Ética para animales
Para quien tenga el sentido más elemental de la observación, es evidente que los animales sienten, sufren, conocen, intercambian, experimentan la sensación, la emoción, la afección, la percepción, que disponen de inteligencia y de previsión, que utilizan instrumentos fabricados por ellos mismos, que tienen un sentido del tiempo y de la duración, que practican la solidaridad, que son capaces de proyectarse en el futuro y de conservar una memoria del pasado, y luego actuar en consecuencia. Michel Onfray, Cosmos.

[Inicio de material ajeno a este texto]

-- ==== Sys2Proof/Machine/Cipher.lean ====
section
/-! DEFINITION. Modes composed from single blocks (07 R198), nonces (07 R199), PIN blocks (04 R98 to R100)
and DUKPT derivation (04 R104), over the opaque ciphers of Config. -/

namespace Sys2Proof.Machine

def enc (alg : Nat) (key blk : Bytes) : Bytes := Config.take (algBlock alg) (Config.encBlock alg key blk)
def dec (alg : Nat) (key blk : Bytes) : Bytes := Config.take (algBlock alg) (Config.decBlock alg key blk)

/-! ### CBC and CTR (07 R198) -/

def cbcEncList (alg : Nat) (key : Bytes) : Bytes → List Bytes → Bytes
  | _, [] => []
  | iv, b :: r =>
    let c := enc alg key (xorBytes b iv)
    c ++ cbcEncList alg key c r

def cbcDecList (alg : Nat) (key : Bytes) : Bytes → List Bytes → Bytes
  | _, [] => []
  | iv, c :: r => xorBytes (dec alg key c) iv ++ cbcDecList alg key c r

def cbcEnc (alg : Nat) (key iv t : Bytes) : Bytes := cbcEncList alg key iv (blocks (algBlock alg) t)
def cbcDec (alg : Nat) (key iv t : Bytes) : Bytes := cbcDecList alg key iv (blocks (algBlock alg) t)

/-- The counter block is one big-endian integer of the whole block, incremented modulo its size (07 R198). -/
def ctrList (alg : Nat) (key : Bytes) : Nat → List Bytes → Bytes
  | _, [] => []
  | c, b :: r =>
    let n := algBlock alg
    xorBytes b (enc alg key (toBE n c)) ++ ctrList alg key ((c + 1) % 256 ^ n) r

def ctrMode (alg : Nat) (key iv t : Bytes) : Bytes := ctrList alg key (beNat iv) (blocks (algBlock alg) t)

def ecbEnc (alg : Nat) (key t : Bytes) : Bytes := (blocks (algBlock alg) t).flatMap (enc alg key)
def ecbDec (alg : Nat) (key t : Bytes) : Bytes := (blocks (algBlock alg) t).flatMap (dec alg key)

def gcmCrypt (alg : Nat) (key nonce t : Bytes) : Bytes := xorBytes t (Config.take t.length (Config.gcmStream alg key nonce))
def gcmTag (alg : Nat) (key nonce aad ct : Bytes) (n : Nat) : Bytes := Config.take n (Config.gcmTag alg key nonce aad ct)

/-- The fixed field of a nonce (07 Table 7.7) and the invocation counter behind it. -/
def nonceBytes (s : State) (p eng n : Nat) : Bytes :=
  toBE 4 (at' (meshId s) 29 + at' p 24 + at' (eng % 16) 20 + Config.serial.toNat % 2 ^ 20) ++ toBE 8 n

/-! ### PIN blocks (04 R98 to R100) -/

def nibbles (b : Bytes) : List Nat := b.flatMap fun x => [x.toNat / 16, x.toNat % 16]

def ofNibbles : List Nat → Bytes
  | h :: l :: r => BitVec.ofNat 8 (16 * (h % 16) + l % 16) :: ofNibbles r
  | _ => []

/-- The 12-digit account number of formats 0 and 3 from the format 4 account field (04 R98), as the 8-byte field
that is XORed with the PIN field: four zero digits, then the 12 rightmost digits without the check digit. -/
def accountField (acct : Bytes) : Bytes :=
  let n := 12 + (nibbles acct).headD 0
  let digits := ((nibbles acct).drop 1).take (n - 1)
  let last := digits.drop (digits.length - 12)
  ofNibbles (List.replicate (16 - last.length) 0 ++ last)

def pinBlockSize (fmt : Nat) : Nat := if fmt = 4 then 16 else 8

/-- A PIN field's nibbles checked: control nibble, length 4 to 12, fill (04 R98); the PIN digits. -/
def pinOfField (fmt : Nat) (f : List Nat) : Option (List Nat) :=
  let len := f.getD 1 0
  let fill := (f.take 16).drop (2 + len)
  if f.getD 0 0 = fmt ∧ 4 ≤ len ∧ len ≤ 12 ∧
      fill.all (fun d => if fmt = 0 then d == 15 else if fmt = 3 then decide (10 ≤ d) else if fmt = 4 then d == 10 else true)
  then some ((f.drop 2).take len) else none

/-- The clear PIN field of a block (04 R98; 07 Table 7.6). -/
def openField (fmt alg : Nat) (key blk acct : Bytes) : Bytes :=
  if fmt = 4 then dec alg key (xorBytes (dec alg key blk) acct)
  else if fmt = 1 then dec alg key blk
  else xorBytes (dec alg key blk) (accountField acct)

def openPin (fmt alg : Nat) (key blk acct : Bytes) : Option (List Nat) :=
  pinOfField fmt (nibbles (openField fmt alg key blk acct))

/-- A PIN field of a format from the digits and fresh random bytes (04 R99; fill digits A to F taken from random
nibbles modulo 6, notes/assumptions/12.md). -/
def buildField (fmt : Nat) (pin : List Nat) (rnd : Bytes) : Bytes :=
  let head := fmt :: pin.length :: pin
  let k := 16 - head.length
  let fill :=
    if fmt = 0 then List.replicate k 15
    else if fmt = 4 then List.replicate k 10
    else if fmt = 3 then ((nibbles rnd).take k).map fun r => 10 + r % 6
    else (nibbles rnd).take k
  ofNibbles (head ++ fill) ++ if fmt = 4 then fit 8 rnd else []

/-- A format that takes random (04 Table 4.3). -/
def fmtRandom (fmt : Nat) : Bool := fmt == 1 || fmt == 3 || fmt == 4

def sealField (fmt alg : Nat) (key f acct : Bytes) : Bytes :=
  if fmt = 4 then enc alg key (xorBytes (enc alg key f) acct)
  else if fmt = 1 then enc alg key f
  else enc alg key (xorBytes f (accountField acct))

/-- The canonical PIN field (04 R100): control 4, length, digits, fill A. -/
def canonicalField (pin : List Nat) : Bytes := ofNibbles ((4 :: pin.length :: pin) ++ List.replicate (14 - pin.length) 10)

def refValue (alg : Nat) (key : Bytes) (pin : List Nat) (acct : Bytes) : Bytes :=
  Config.take 16 (Config.cmac alg key (canonicalField pin ++ acct))

/-! ### DUKPT derivation (04 R104; ANSI X9.24-3 and X9.24-1) -/

/-- Derivation data (04 Table 4.23): version, block counter, usage, algorithm, length, and the last 8 bytes. -/
def derivData (blk usage alg : Nat) (tail : Bytes) : Bytes :=
  [0x01, BitVec.ofNat 8 blk] ++ toBE 2 usage ++ toBE 2 (alg + 1) ++ toBE 2 (8 * algLen alg) ++ tail

/-- One derivation under AES: as many blocks as the derived key needs, cut to its length. -/
def deriveAes (alg : Nat) (key : Bytes) (usage outAlg : Nat) (tail : Bytes) : Bytes :=
  (enc alg key (derivData 1 usage outAlg tail) ++ enc alg key (derivData 2 usage outAlg tail)).take (algLen outAlg)

/-- A counter with its lowest one bit cleared (04 R104). -/
def parentCtr (c : Nat) : Nat := c &&& (c - 1)

/-- The counter and its ancestors down to the last before zero, nearest first. -/
def ctrPath : Nat → Nat → List Nat
  | 0, _ => []
  | f + 1, c => if c = 0 then [] else c :: ctrPath f (parentCtr c)

/-- The terminal's initial key from the base derivation key (usage 0x8001 of X9.24-3; notes/assumptions/13.md). -/
def initialKey (alg : Nat) (bdk id : Bytes) : Bytes :=
  if alg = 4 then Config.take 16 (Config.tdesInitial bdk id) else deriveAes alg bdk 0x8001 alg id

/-- One step of the walk: the key of counter c from its parent's. -/
def stepKey (alg : Nat) (key id : Bytes) (c : Nat) : Bytes :=
  if alg = 4 then Config.take 16 (Config.tdesStep key id c) else deriveAes alg key 0x8000 alg (slice id 4 4 ++ toBE 4 c)

/-- The working key (04 R105): AES by usage and size, TDES by variant. -/
def workKey (alg : Nat) (key id : Bytes) (c usage variant outAlg : Nat) : Bytes :=
  if alg = 4 then Config.take 16 (Config.tdesVariant variant key)
  else deriveAes alg key usage outAlg (slice id 4 4 ++ toBE 4 c)

/-! Terminal record fields (06 Table 6.6) -/

def trPolicy (b : Bytes) : Nat := leAt b 2 2 % 4
def trAlg (b : Bytes) : Nat := bits (leAt b 2 2) 2 5
def trMask (b : Bytes) : Nat := bits (leAt b 2 2) 8 4
def trLinkSlot (b : Bytes) : Nat := leAt b 4 2
def trLinkGen (b : Bytes) : Nat := leAt b 6 2
def trHighest (b : Bytes) : Nat := leAt b 0x10 4
def trCacheCtr (b : Bytes) : Nat := leAt b 0x14 4
def trSeen (b : Bytes) : Nat := leAt b 0x18 8

/-- A new terminal record. -/
def terminalBytes (p policy alg slot gen : Nat) (id key : Bytes) : Bytes :=
  fit 128 ([0x05, BitVec.ofNat 8 p] ++ toLE 2 (policy + at' alg 2) ++ toLE 2 slot ++ toLE 2 gen ++ fit 8 id ++ zeros 16 ++ key)

/-- The counters whose keys the record caches, with the keys: the k-th ancestor of CACHE_CTR for each mask bit. -/
def trCached (b : Bytes) : List (Nat × Bytes) :=
  let n := algLen (trAlg b)
  let cs := (ctrPath 33 (trCacheCtr b)).take 4
  let held := (List.range cs.length).filter fun k => bit (trMask b) k
  (List.range held.length).map fun j => (cs.getD (held.getD j 0) 0, slice b (0x20 + n * (j + 1)) n)

/-- The policy's check and update, one atomic step (04 Table 4.6): the record after it, or none when refused. -/
def acceptCtr (b : Bytes) (c : Nat) : Option Bytes :=
  let h := trHighest b
  let setHigh (b : Bytes) := putAt b 0x10 (toLE 4 c)
  match trPolicy b with
  | 0 => if h < c then some (setHigh b) else none
  | 1 =>
    if h < c then
      let seen := if 64 ≤ c - h then 0 else trSeen b * 2 ^ (c - h) % 2 ^ 64
      some (putAt (setHigh b) 0x18 (toLE 8 (seen ||| 1)))
    else if 1 ≤ h - c ∧ h - c ≤ 63 ∧ !bit (trSeen b) (h - c) then
      some (putAt b 0x18 (toLE 8 (trSeen b ||| 2 ^ (h - c))))
    else none
  | _ => some (if h < c then setHigh b else b)

/-- The keys known after deriving along the path (child first) from the known ones. -/
def walkKeys (alg : Nat) (id init : Bytes) (known : List (Nat × Bytes)) : List Nat → List (Nat × Bytes)
  | [] => []
  | c :: r =>
    match known.find? (·.1 == c) with
    | some e => e :: known.filter (·.1 != c)
    | none =>
      let below := walkKeys alg id init known r
      let parent := match below with
        | e :: _ => if r.isEmpty then init else e.2
        | [] => init
      (c, stepKey alg parent id c) :: below

/-- The record with its cache rebuilt for counter c, where c is above CACHE_CTR (04 R104). -/
def recache (b : Bytes) (c : Nat) (known : List (Nat × Bytes)) : Bytes :=
  if c ≤ trCacheCtr b then b
  else
    let alg := trAlg b
    let limit := if alg = 2 ∨ alg = 3 then 2 else 4
    let path := (ctrPath 33 c).take 4
    let held := ((List.range path.length).filter fun k => known.any (·.1 == path.getD k 0)).take limit
    let keys := held.flatMap fun k => ((known.find? (·.1 == path.getD k 0)).map (·.2)).getD []
    let mask := (held.map (2 ^ ·)).sum
    let b := putAt b 2 (toLE 2 (trPolicy b + at' alg 2 + at' mask 8))
    let b := putAt b 0x14 (toLE 4 c)
    fit 128 (b.take (0x20 + algLen alg) ++ keys)

end Sys2Proof.Machine
end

Estas palabras del filósofo francés, no son sino una llamada, desde la reflexión y la racionalidad, alejadas de cualquier fundamentalismo, a que la especie humana, una más de las muchas que comparten el hogar que llamamos Tierra, ejerza la madurez y la responsabilidad que le corresponde a la hora de respetar nuestro Medio Ambiente, el equilibrio de nuestra biósfera y al resto de animales, especialmente los sintientes, con los que compartimos nuestra existencia. Es curiosa la naturaleza humana, esa especie que Aristóteles definió como animal racional, y que desde entonces parece haberse proclamado dueña y señor del resto de especies, actuando de todas formas, menos racionalmente. Una especie que no ha dejado de proclamarse en guerra consigo misma y cometer barbaridades y asesinatos en masa, genocidios, y que no deja de esquilmar recursos y destruir especies, llevándolas a la extinción. Ni siquiera hemos sido capaces de defender en la mayor parte del planeta los Derechos Humanos. ¿Tendría algún sentido plantarse una ética que fundamente unos Derechos de los animales? Es lo que trataremos de responder con algunas pinceladas, que quizá no nos digan mucho sobre las otras especies, pero deberían decirnos algo sobre nosotros mismos. Quienes plantean esa falsa dualidad de porqué preocuparse por los animales, cuando hay tanto de lo que preocuparse por las personas, no se dan cuenta, o quizá sí, de la falacia y debilidad de su argumento. Los racistas decían que primero eran los blancos, especie superior, y luego el resto. En Europa, no son pocos los que piden que los recursos, abundantes, deban priorizarse para los nativos, y abandonar a aquellos que huyen de la muerte; de guerras y de la hambruna. No se trata de elegir entre humanos y animales, ni se trata de elegir entre humanos. Claro que salvaríamos a una persona antes que a un animal, como probablemente arriesgáramos la vida de un adulto por salvar a un niño. Pero, qué tiene que ver eso con una ética que dignifique nuestro trato con el resto de especies sintientes con las que compartimos planeta. No hay términos excluyentes en preocuparse por humanos y animales, a la vez, salvo quizá en la conciencia del que lo plantea.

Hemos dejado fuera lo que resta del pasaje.